In June 2016, the FASB issued updated guidance in Financial Instruments-Credit Losses Topic 326 of the ASC. The objective of this update is to provide information about expected credit losses on financial instruments and other commitments to extend credit. Specifically, this updated guidance replaces the current incurred loss impairment methodology which delays recognition of a loss until it is probable a loss has been incurred, with a methodology that reflects expected credit losses considering a broader range of reasonable and supportable information. This guidance covers financial assets that are not accounted for at fair value through net income, thus will not be applicable to the Company's equity investments upon implementation of the updated guidance described above for the Financial Instruments-Overall Subtopic 825-10. This guidance is effective for interim and annual periods beginning after December 15, 2019, and is to be applied with a cumulative-effect adjustment to retained earnings as of the beginning of the first reporting period in which the guidance is effective (modified-retrospective approach).

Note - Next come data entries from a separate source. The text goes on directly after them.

def decLane (op x : Nat) : Dec :=
  match op with
  | 0x20 => decVVV .vadd x
  | 0x21 => decVVV .vsub x
  | 0x22 => decVVV .vmul x
  | 0x23 => decVVV .vmac x
  | 0x24 => decVVV .vmin x
  | 0x25 => decVVV .vmax x
  | 0x26 =>
    match unpack laneFields x with
    | [d, a, b, k, ca, cb, s] => withCode (logOf s) fun s => .ok (.vlog s (cb = 1) (ca = 1) (mk3 k) (rg d) (rg a) (rg b))
    | _ => .error .firstWord
  | 0x27 => decVV .vneg x
  | 0x28 => decVV .vabs x
  | 0x29 => decVVV .vshl x
  | 0x2A => decVVV .vshr x
  | 0x2B => decVVV .vsar x
  | 0x2C =>
    match unpack [3, 2, 5, 5, 3, 1, 1, 4] x with
    | [d, 0, a, b, k, ca, cb, s] => withCode (condOf s) fun s => .ok (.vcmp s (cb = 1) (ca = 1) (mk3 k) (mk3 d) (rg a) (rg b))
    | _ => .error .firstWord
  | 0x2D => decVVV .vsel x
  | 0x2E => decVV .vmv x
  | 0x2F =>
    match unpack [5, 5, 5, 3, 6] x with
    | [d, a, 0, k, 0] => .ok (.vbc (mk3 k) (rg d) (rg a))
    | _ => .error .firstWord
  | 0x30 =>
    match unpack [5, 10, 3, 6] x with
    | [d, 0, k, 0] => .ok (.vid (mk3 k) (rg d))
    | _ => .error .firstWord
  | 0x31 =>
    match unpack laneFields x with
    | [d, a, b, 0, ca, 0, 0] => .ok (.vext (ca = 1) (rg d) (rg a) (rg b))
    | _ => .error .firstWord
  | 0x32 =>
    match unpack laneFields x with
    | [d, a, b, 0, 0, 0, 0] => .ok (.vins (rg d) (rg a) (rg b))
    | _ => .error .firstWord
  | 0x33 =>
    match unpack [5, 5, 5, 3, 1, 1, 1, 3] x with
    | [d, a, b, k, ca, 0, s, 0] => .ok (.vslide (s = 1) (ca = 1) (mk3 k) (rg d) (rg a) (rg b))
    | _ => .error .firstWord
  | 0x34 => decVVV .vdot x
  | 0x35 =>
    match unpack laneFields x with
    | [d, a, 0, k, ca, 0, s] => withCode (redOf s) fun s => .ok (.vred s (ca = 1) (mk3 k) (rg d) (rg a))
    | _ => .error .firstWord
  | 0x36 =>
    match unpack [5, 5, 3, 2, 3, 1, 1, 4] x with
    | [d, a, g, 0, k, ca, 0, s] => withCode (redOf s) fun s => .ok (.vgred s (ca = 1) (mk3 k) (mk3 g) (rg d) (rg a))
    | _ => .error .firstWord
  | 0x37 =>
    match unpack [3, 2, 3, 2, 3, 2, 3, 2, 4] x with
    | [d, 0, a, 0, b, 0, k, 0, s] => withCode (logOf s) fun s => .ok (.vmlog s (mk3 k) (mk3 d) (mk3 a) (mk3 b))
    | _ => .error .firstWord
  | 0x38 =>
    match unpack [5, 3, 7, 3, 6] x with
    | [d, a, 0, k, 0] => .ok (.vmpop (mk3 k) (rg d) (mk3 a))
    | _ => .error .firstWord
  | 0x39 =>
    match unpack [5, 3, 7, 3, 6] x with
    | [d, a, 0, k, 0] => .ok (.vmfirst (mk3 k) (rg d) (mk3 a))
    | _ => .error .firstWord
  | 0x3A => decVV .vcompact x
  | 0x3B => decVV .vexpand x
  | 0x3C => decVV .vclz x
  | 0x3D =>
    match unpack laneFields x with
    | [d, a, n, k, ca, 0, 0] => .ok (.vcvtw (ca = 1) (mk3 k) (rg n) (rg d) (rg a))
    | _ => .error .firstWord
  | 0x3E => decVV .vxq x
  | 0x3F =>
    match unpack laneFields x with
    | [d, a, 0, 0, ca, 0, 0] => .ok (.vzp (ca = 1) (rg d) (rg a))
    | _ => .error .firstWord
  | _ => .error .reservedOp

def decode00 (op x : Nat) : Dec :=
  match op with
  | 0x00 => decRRR .add x
  | 0x01 => decRRR .sub x
  | 0x02 => decRRR .and x
  | 0x03 => decRRR .or x
  | 0x04 => decRRR .xor x
  | 0x05 => decRRR .andn x
  | 0x06 => decRRR .shl x
  | 0x07 => decRRR .shr x
  | 0x08 => decRRR .sar x
  | 0x09 => decRRR .rol x
  | 0x0A => decRRR .mul x
  | 0x0B => decRRR .mulh x
  | 0x0C => decRRR .mulhu x
  | 0x0D => decRRR .div x
  | 0x0E => decRRR .divu x
  | 0x0F => decRRR .rem x
  | 0x10 => decRRR .remu x
  | 0x11 => decRRR .min x
  | 0x12 => decRRR .max x
  | 0x13 => decRRR .minu x
  | 0x14 => decRRR .maxu x
  | 0x15 => decRRR .slt x
  | 0x16 => decRRR .sltu x
  | 0x17 => decRRR .seq x
  | 0x18 => decRR .clz x
  | 0x19 => decRR .ctz x
  | 0x1A => decRR .popc x
  | 0x1B => decRR .bswap x
  | 0x1C => decExtend .sext x
  | 0x1D => decExtend .zext x
  | 0x1E => decQstat x
  | _ => decLane op x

Early adoption is permitted, but only to fiscal years beginning after December 15, 2018. The Company will adopt this guidance during the first quarter of 2020. The Company is currently evaluating the impact this guidance will have on the Company's consolidated financial condition and net income.
In March 2017, the FASB issued updated guidance in Compensation-Retirement Benefits Topic 715 of the ASC. The objective of this update is to improve the presentation of net periodic pension and postretirement benefit costs by disaggregating the components of these expenses (disclosing the service cost component separately from the other components) for income statement reporting. Also included in this update is a prohibition against including components of the net periodic pension and postretirement benefit costs, other than the service cost component, in any capitalized assets. This guidance is effective for interim and annual periods beginning after December 15, 2017. The portion of the guidance related to the income statement display of net periodic pension and postretirement benefit costs is to be applied retrospectively, while the prohibition against including these costs, other than the service cost component, in capitalized assets is to be applied prospectively. Early adoption is permitted. The Company will adopt this guidance during the first quarter of 2018. Adoption will not impact consolidated stockholders' equity initially; however, the prohibition against including components of the net periodic pension and postretirement benefit costs, other than the service cost component, in capitalized assets is expected to result in a relatively small change in the deferred policy acquisition cost asset starting March 31, 2018, which is expected to have an immaterial impact, net of tax, on consolidated stockholders' equity and net income from that which would otherwise have been reported.